Текст книги "Именем закона"
Автор книги: Николай Томан
сообщить о нарушении
Текущая страница: 4 (всего у книги 16 страниц)
ОТКРОВЕННЫЙ РАЗГОВОР
В тот же вечер сидят они в квартире Михаила Ильича, но не за чашкой чая, а за рюмкой водки.
– Я надеюсь, что не порчу вас, Евгений Иванович, угощая таким крепким напитком, – улыбаясь, произносит Михаил Ильич, чокаясь с Евгением. – У вас ведь уже был хороший опыт по этой части в компании с Ленским.
– Да, кажется, я тогда немного перехватил, – смущенно признается Евгений.
– Ну, а как вы вообще к этому относитесь? Нравится вам это зелье?
– Что значит нравится? – удивляется Евгений. – Как может нравиться такое?.. Но если по-честному, то иногда хочется… Я, правда, много никогда не пил, а одну-две рюмки случалось. От этого становишься ведь очень веселым и даже каким-то неестественно смелым.
– Так и хорошо! – смеется Миронов, пододвигая Алехину закуску и наливая по второй рюмке. – Отчего же не пить, если от этого веселеешь и смелеешь?
– А я презирал бы себя, если бы действительно нуждался в такой веселости и особенно смелости! – неожиданно хмурится Евгений, решительно отодвигая свою рюмку. – Дешевка это! Дешевая веселость и дешевая смелость. Мне этого не надо!
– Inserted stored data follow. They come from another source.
/-- R133: REMAP_SET stores ARG0[23:0] when its six nibbles are a permutation of 0..5, ignoring ARG0[31:24], and raises
ILLEGAL_CMD(3) when some slot number 0..5 is missing among them. -/
def Obligations.RemapSetTakesPermutations : Prop :=
  decode 0x3C000000#32 = .ok .remapSet ∧
  ∀ s : Machine.State, s.err = 0 →
    ((∀ k, k < 6 → ∃ j, j < 6 ∧ Spec.argMember s j = k) →
      exec .remapSet s = .next (Spec.finished { s with remap6 := s.arg0.extractLsb' 0 24 })) ∧
    ((∃ k, k < 6 ∧ ∀ j, j < 6 → Spec.argMember s j ≠ k) → exec .remapSet s = .next (Spec.raised s 4 3))

/-- R136: SUB_SET stores N, OFF and NB and sets VALID; NB outside 1..32 raises MALFORMED(2); N not a power of two or
outside [CFG_SPF / CFG_MAXSUB, CFG_SPF], or a subframe past the frame's end, raises MALFORMED(1). -/
def Obligations.SubSetChecksTheSubframe : Prop :=
  (∀ n, n < 64 → decode (0x20000000#32 + BitVec.ofNat 32 n) = .ok (.subSet n)) ∧
  ∀ (s : Machine.State) (nb : Nat), Spec.Ready s →
    let n := s.arg0.toNat
    let lengthOk := Spec.Pow2 n ∧ s.cfgSpf.toNat / s.cfgMaxsub.toNat ≤ n ∧ n ≤ s.cfgSpf.toNat ∧
      s.arg1.toNat + n ≤ s.cfgSpf.toNat
    (1 ≤ nb → nb ≤ 32 → lengthOk →
      ∃ u, exec (.subSet nb) s = .next u ∧
        u = Spec.finished { s with subN := u.subN, subOff := u.subOff, subNb := u.subNb, subValid := true } ∧
        u.subN.toNat = n ∧ u.subOff.toNat = s.arg1.toNat ∧ u.subNb.toNat = nb) ∧
    (nb < 1 ∨ 32 < nb → exec (.subSet nb) s = .next (Spec.raised s 3 2)) ∧
    (1 ≤ nb → nb ≤ 32 → ¬lengthOk → exec (.subSet nb) s = .next (Spec.raised s 3 1))

/-- R137, R138: SFB_SET b stores the boundary ARG0 ≤ 4096 at b ≤ 32 and changes no other; QS_SET stores a signed 16-bit
ARG0, negative ones too; values out of range raise ILLEGAL_CMD(3). -/
def Obligations.SfbSetAndQsSetStore : Prop :=
  (∀ n, n < 64 → decode (0x21000000#32 + BitVec.ofNat 32 n) = .ok (.sfbSet n)) ∧
  decode 0x22000000#32 = .ok .qsSet ∧
  ∀ (s : Machine.State) (b : Nat), Spec.Ready s →
    (b ≤ 32 → s.arg0.toNat ≤ 4096 →
      ∃ u, exec (.sfbSet b) s = .next u ∧ u = Spec.finished { s with sfb := u.sfb } ∧
        u.bound b = s.arg0.toNat ∧ ∀ b', b' ≠ b → u.bound b' = s.bound b') ∧
    (32 < b ∨ 4096 < s.arg0.toNat → exec (.sfbSet b) s = .next (Spec.raised s 4 3)) ∧
    (-32768 ≤ s.arg0.toInt → s.arg0.toInt ≤ 32767 →
      ∃ u, exec .qsSet s = .next u ∧ u = Spec.finished { s with qstep := u.qstep } ∧
        u.qstep.toInt = s.arg0.toInt) ∧
    (s.arg0.toInt < -32768 ∨ 32767 < s.arg0.toInt → exec .qsSet s = .next (Spec.raised s 4 3))

/-- R139, R140, R142: on a channel that exists CH_QSET stores QMOD, SFSTEP and MAXSF, SF_SET stores SF[c][b] and PREV_SET
stores PREV_LEN[c], each leaving the channel's other registers and the other channels alone; values out of range and a
channel that does not exist raise ILLEGAL_CMD(3). -/
def Obligations.ChannelRegistersStore : Prop :=
  (∀ (c : BitVec 3) (b : BitVec 5), decode (0x23000000#32 + c.setWidth 32) = .ok (.chQset c) ∧
    decode (0x24000000#32 + c.setWidth 32 + b.setWidth 32 <<< 8) = .ok (.sfSet c b) ∧
    decode (0x2A000000#32 + c.setWidth 32) = .ok (.prevSet c)) ∧
  (∀ (s : Machine.State) (c : BitVec 3) (b : BitVec 5), Spec.Ready s → s.cfgNch.toNat ≤ c.toNat →
    exec (.chQset c) s = .next (Spec.raised s 4 3) ∧ exec (.sfSet c b) s = .next (Spec.raised s 4 3) ∧
    exec (.prevSet c) s = .next (Spec.raised s 4 3)) ∧
  ∀ (s : Machine.State) (c : BitVec 3) (b : BitVec 5), Spec.Ready s → c.toNat < s.cfgNch.toNat →
    let int16 := fun x : Word => -32768 ≤ x.toInt ∧ x.toInt ≤ 32767
    let prevOk := Spec.Pow2 s.arg0.toNat ∧ 128 ≤ s.arg0.toNat ∧ s.arg0.toNat ≤ s.cfgSpf.toNat
    (int16 s.arg0 → s.arg1.toNat ≤ 255 → int16 s.arg2 →
      ∃ u, exec (.chQset c) s = .next u ∧ u = Spec.finished { s with chan := u.chan } ∧
        (u.channel c).qmod.toInt = s.arg0.toInt ∧ (u.channel c).sfstep.toNat = s.arg1.toNat ∧
        (u.channel c).maxsf.toInt = s.arg2.toInt ∧ (u.channel c).prevLen = (s.channel c).prevLen ∧
        (u.channel c).sf = (s.channel c).sf ∧ Spec.OtherChannels s u c) ∧
    (¬int16 s.arg0 ∨ 255 < s.arg1.toNat ∨ ¬int16 s.arg2 → exec (.chQset c) s = .next (Spec.raised s 4 3)) ∧
    (int16 s.arg0 →
      ∃ u, exec (.sfSet c b) s = .next u ∧ u = Spec.finished { s with chan := u.chan } ∧
        ((u.channel c).sf.getD b.toNat 0).toInt = s.arg0.toInt ∧
        (∀ b', b' ≠ b.toNat → (u.channel c).sf.getD b' 0 = (s.channel c).sf.getD b' 0) ∧
        u.channel c = { s.channel c with sf := (u.channel c).sf } ∧ Spec.OtherChannels s u c) ∧
    (¬int16 s.arg0 → exec (.sfSet c b) s = .next (Spec.raised s 4 3)) ∧
    (prevOk →
      ∃ u, exec (.prevSet c) s = .next u ∧ u = Spec.finished { s with chan := u.chan } ∧
        (u.channel c).prevLen.toNat = s.arg0.toNat ∧
        u.channel c = { s.channel c with prevLen := (u.channel c).prevLen } ∧ Spec.OtherChannels s u c) ∧
    (¬prevOk → exec (.prevSet c) s = .next (Spec.raised s 4 3))

/-- R141: COEF_CLR c makes all 4096 coefficients of channel c +0.0 and changes no byte outside them; a channel that does
not exist raises ILLEGAL_CMD(3). -/
def Obligations.CoefClrZeroesTheChannel : Prop :=
  (∀ c : BitVec 3, decode (0x25000000#32 + c.setWidth 32) = .ok (.coefClr c)) ∧
  ∀ (s : Machine.State) (c : BitVec 3), Spec.Ready s →
    (c.toNat < s.cfgNch.toNat →
      ∃ u, exec (.coefClr c) s = .next u ∧ u = Spec.finished { s with mem := u.mem } ∧
        (∀ i, i < 4096 → coef u.mem c.toNat i = 0) ∧
        ∀ a, a < coefAddr c.toNat 0 ∨ coefAddr c.toNat 4096 ≤ a → Spec.SameByte s u a) ∧
    (s.cfgNch.toNat ≤ c.toNat → exec (.coefClr c) s = .next (Spec.raised s 4 3))

/-! Matrices (R159-R168). -/

/-- R160: GRP_SET g replaces everything about the group by its operands: SIZE, the members (0 above them), OFFSCALE and
the mask, with signs and angles 0 and the identity of the new size; a bad size, member or OFFSCALE raises
ILLEGAL_CMD(3). -/
def Obligations.GrpSetDefinesTheGroup : Prop :=
  (∀ g : BitVec 3, decode (0x10000000#32 + g.setWidth 32) = .ok (.grpSet g)) ∧
  ∀ (s : Machine.State) (g : BitVec 3), Spec.Ready s →
    let n := s.arg1.toNat % 16
    (Spec.LegalGroup s n →
      ∃ u, exec (.grpSet g) s = .next u ∧ u = Spec.finished { s with grp := u.grp } ∧
        (u.group g).count = n ∧ (∀ k, k < n → (u.group g).member k = Spec.argMember s k) ∧
        (∀ k, n ≤ k → (u.group g).member k = 0) ∧ (u.group g).offscale = s.arg1.getLsbD 8 ∧
        (u.group g).mask = s.arg2 ∧ (u.group g).sgn = 0 ∧ (∀ k, k < 28 → (u.group g).ang.getD k 0 = 0) ∧
        (∀ i j, i < 8 → j < 8 →
          matGet (u.group g).mat i j = if i = j ∧ i < n then 0x3F800000#32 else 0) ∧
        Spec.OtherGroups s u g) ∧
    (¬Spec.LegalGroup s n → exec (.grpSet g) s = .next (Spec.raised s 4 3))

/-- R161, R162: on a set group MX_IDENT writes the identity of its size, and on a 2-member group MX_MS45 writes
[[C45, −C45], [C45, C45]]; both leave +0.0 in every other entry and change nothing else; MX_MS45 on another size
raises ILLEGAL_CMD(3), and either on a group that is not set NOT_READY(3). -/
def Obligations.FixedMatrices : Prop :=
  (∀ g : BitVec 3, decode (0x11000000#32 + g.setWidth 32) = .ok (.mxIdent g) ∧
    decode (0x12000000#32 + g.setWidth 32) = .ok (.mxMs45 g)) ∧
  (∀ (s : Machine.State) (g : BitVec 3), Spec.Ready s → (s.group g).size = 0 →
    exec (.mxIdent g) s = .next (Spec.raised s 6 3) ∧ exec (.mxMs45 g) s = .next (Spec.raised s 6 3)) ∧
  ∀ (s : Machine.State) (g : BitVec 3), Spec.Ready s → (s.group g).size ≠ 0 →
    (∃ u, exec (.mxIdent g) s = .next u ∧ u = Spec.finished { s with grp := u.grp } ∧
      u.group g = { s.group g with mat := (u.group g).mat } ∧ Spec.OtherGroups s u g ∧
      ∀ i j, i < 8 → j < 8 →
        matGet (u.group g).mat i j = if i = j ∧ i < (s.group g).count then 0x3F800000#32 else 0) ∧
    ((s.group g).count = 2 →
      ∃ u, exec (.mxMs45 g) s = .next u ∧ u = Spec.finished { s with grp := u.grp } ∧
        u.group g = { s.group g with mat := (u.group g).mat } ∧ Spec.OtherGroups s u g ∧
        ∀ i j, i < 8 → j < 8 → matGet (u.group g).mat i j =
          if 2 ≤ i ∨ 2 ≤ j then 0 else if i = 0 ∧ j = 1 then 0xBF350000#32 else 0x3F350000#32) ∧
    ((s.group g).count ≠ 2 → exec (.mxMs45 g) s = .next (Spec.raised s 4 3))

/-- R163-R165: on a set group MX_WRITE stores ARG0's bits unchanged at row i, column j inside the group, MX_ANG stores an
angle code below n(n−1)/2 and MX_SIGNS stores sign bits of the group's members, each changing nothing else; a row,
column, index or sign outside the group raises ILLEGAL_CMD(3), and a group that is not set NOT_READY(3). -/
def Obligations.MatrixOperandsStore : Prop :=
  (∀ (g i j : BitVec 3) (k : BitVec 5) (a : BitVec 6) (sg : BitVec 8),
    decode (0x13000000#32 + g.setWidth 32 + i.setWidth 32 <<< 4 + j.setWidth 32 <<< 8) = .ok (.mxWrite g i j) ∧
    decode (0x14000000#32 + g.setWidth 32 + k.setWidth 32 <<< 4 + a.setWidth 32 <<< 16) = .ok (.mxAng g k a) ∧
    decode (0x15000000#32 + g.setWidth 32 + sg.setWidth 32 <<< 8) = .ok (.mxSigns g sg)) ∧
  (∀ (s : Machine.State) (g i j : BitVec 3) (k : BitVec 5) (a : BitVec 6) (sg : BitVec 8), Spec.Ready s →
    (s.group g).size = 0 →
    exec (.mxWrite g i j) s = .next (Spec.raised s 6 3) ∧ exec (.mxAng g k a) s = .next (Spec.raised s 6 3) ∧
    exec (.mxSigns g sg) s = .next (Spec.raised s 6 3)) ∧
  ∀ (s : Machine.State) (g i j : BitVec 3) (k : BitVec 5) (a : BitVec 6) (sg : BitVec 8), Spec.Ready s →
    (s.group g).size ≠ 0 → (s.group g).count ≤ 8 →
    (i.toNat < (s.group g).count → j.toNat < (s.group g).count →
      ∃ u, exec (.mxWrite g i j) s = .next u ∧ u = Spec.finished { s with grp := u.grp } ∧
        u.group g = { s.group g with mat := (u.group g).mat } ∧ Spec.OtherGroups s u g ∧
        matGet (u.group g).mat i.toNat j.toNat = s.arg0 ∧
        ∀ x y, x ≠ i.toNat ∨ y ≠ j.toNat → matGet (u.group g).mat x y = matGet (s.group g).mat x y) ∧
    ((s.group g).count ≤ i.toNat ∨ (s.group g).count ≤ j.toNat →
      exec (.mxWrite g i j) s = .next (Spec.raised s 4 3)) ∧
    (2 * k.toNat < (s.group g).count * ((s.group g).count - 1) →
      ∃ u, exec (.mxAng g k a) s = .next u ∧ u = Spec.finished { s with grp := u.grp } ∧
        u.group g = { s.group g with ang := (u.group g).ang } ∧ Spec.OtherGroups s u g ∧
        (u.group g).ang.getD k.toNat 0 = a ∧
        ∀ x, x ≠ k.toNat → (u.group g).ang.getD x 0 = (s.group g).ang.getD x 0) ∧
    ((s.group g).count * ((s.group g).count - 1) ≤ 2 * k.toNat →
      exec (.mxAng g k a) s = .next (Spec.raised s 4 3)) ∧
    ((∀ b, (s.group g).count ≤ b → sg.getLsbD b = false) →
      ∃ u, exec (.mxSigns g sg) s = .next u ∧ u = Spec.finished { s with grp := u.grp } ∧
        u.group g = { s.group g with sgn := sg } ∧ Spec.OtherGroups s u g) ∧
    ((∃ b, (s.group g).count ≤ b ∧ sg.getLsbD b = true) →
      exec (.mxSigns g sg) s = .next (Spec.raised s 4 3))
– О, это речь уже не юноши, а мужа! – иронически восклицает Михаил Ильич. – Вы и не пейте, раз это вас унижает, а я выпью еще одну, ибо мне уже поздно презирать и себя, и особенно ее, – он кивает на графин с водкой. – Я много пил в свое время по разным причинам. Даже более того вам скажу: я вообще люблю выпить, но считаю большой победой над собой всякий день, когда не пью.
Миронов усмехается и наливает себе третью рюмку.
– Сегодня, однако, хочу выпить еще одну рюмку. А нужно мне это потому, что я в отличие от вас, выпив, становлюсь слабым, склонным к философствованию, чего обычно себе не позволяю. Я вообще не позволяю себе ничего такого, что особенно люблю. И всякий раз, когда преодолеваю это, вырастаю в своих глазах. Вижу, вам это не совсем понятно.
– Да, не совсем, – признается Евгений. – Но ведь можно же любить не только водку, но и свою работу и многое другое, хорошее, незазорное.
– Ну, конечно, Евгений Иванович! Я и люблю свою работу. Сажать жуликов за решетку – самое большое удовольствие для меня.
– Значит, вы только о слабостях?
– Ну, конечно же! И я всегда очень уважаю тех, кто одерживает победу над собой, над своей слабостью. На фронте в моей роте был солдат, не отличавшийся большой храбростью, но чувство долга у него всегда было выше его слабости. И за это я ценил его гораздо больше, чем людей храбрых от природы. Понимаете вы теперь мою мысль?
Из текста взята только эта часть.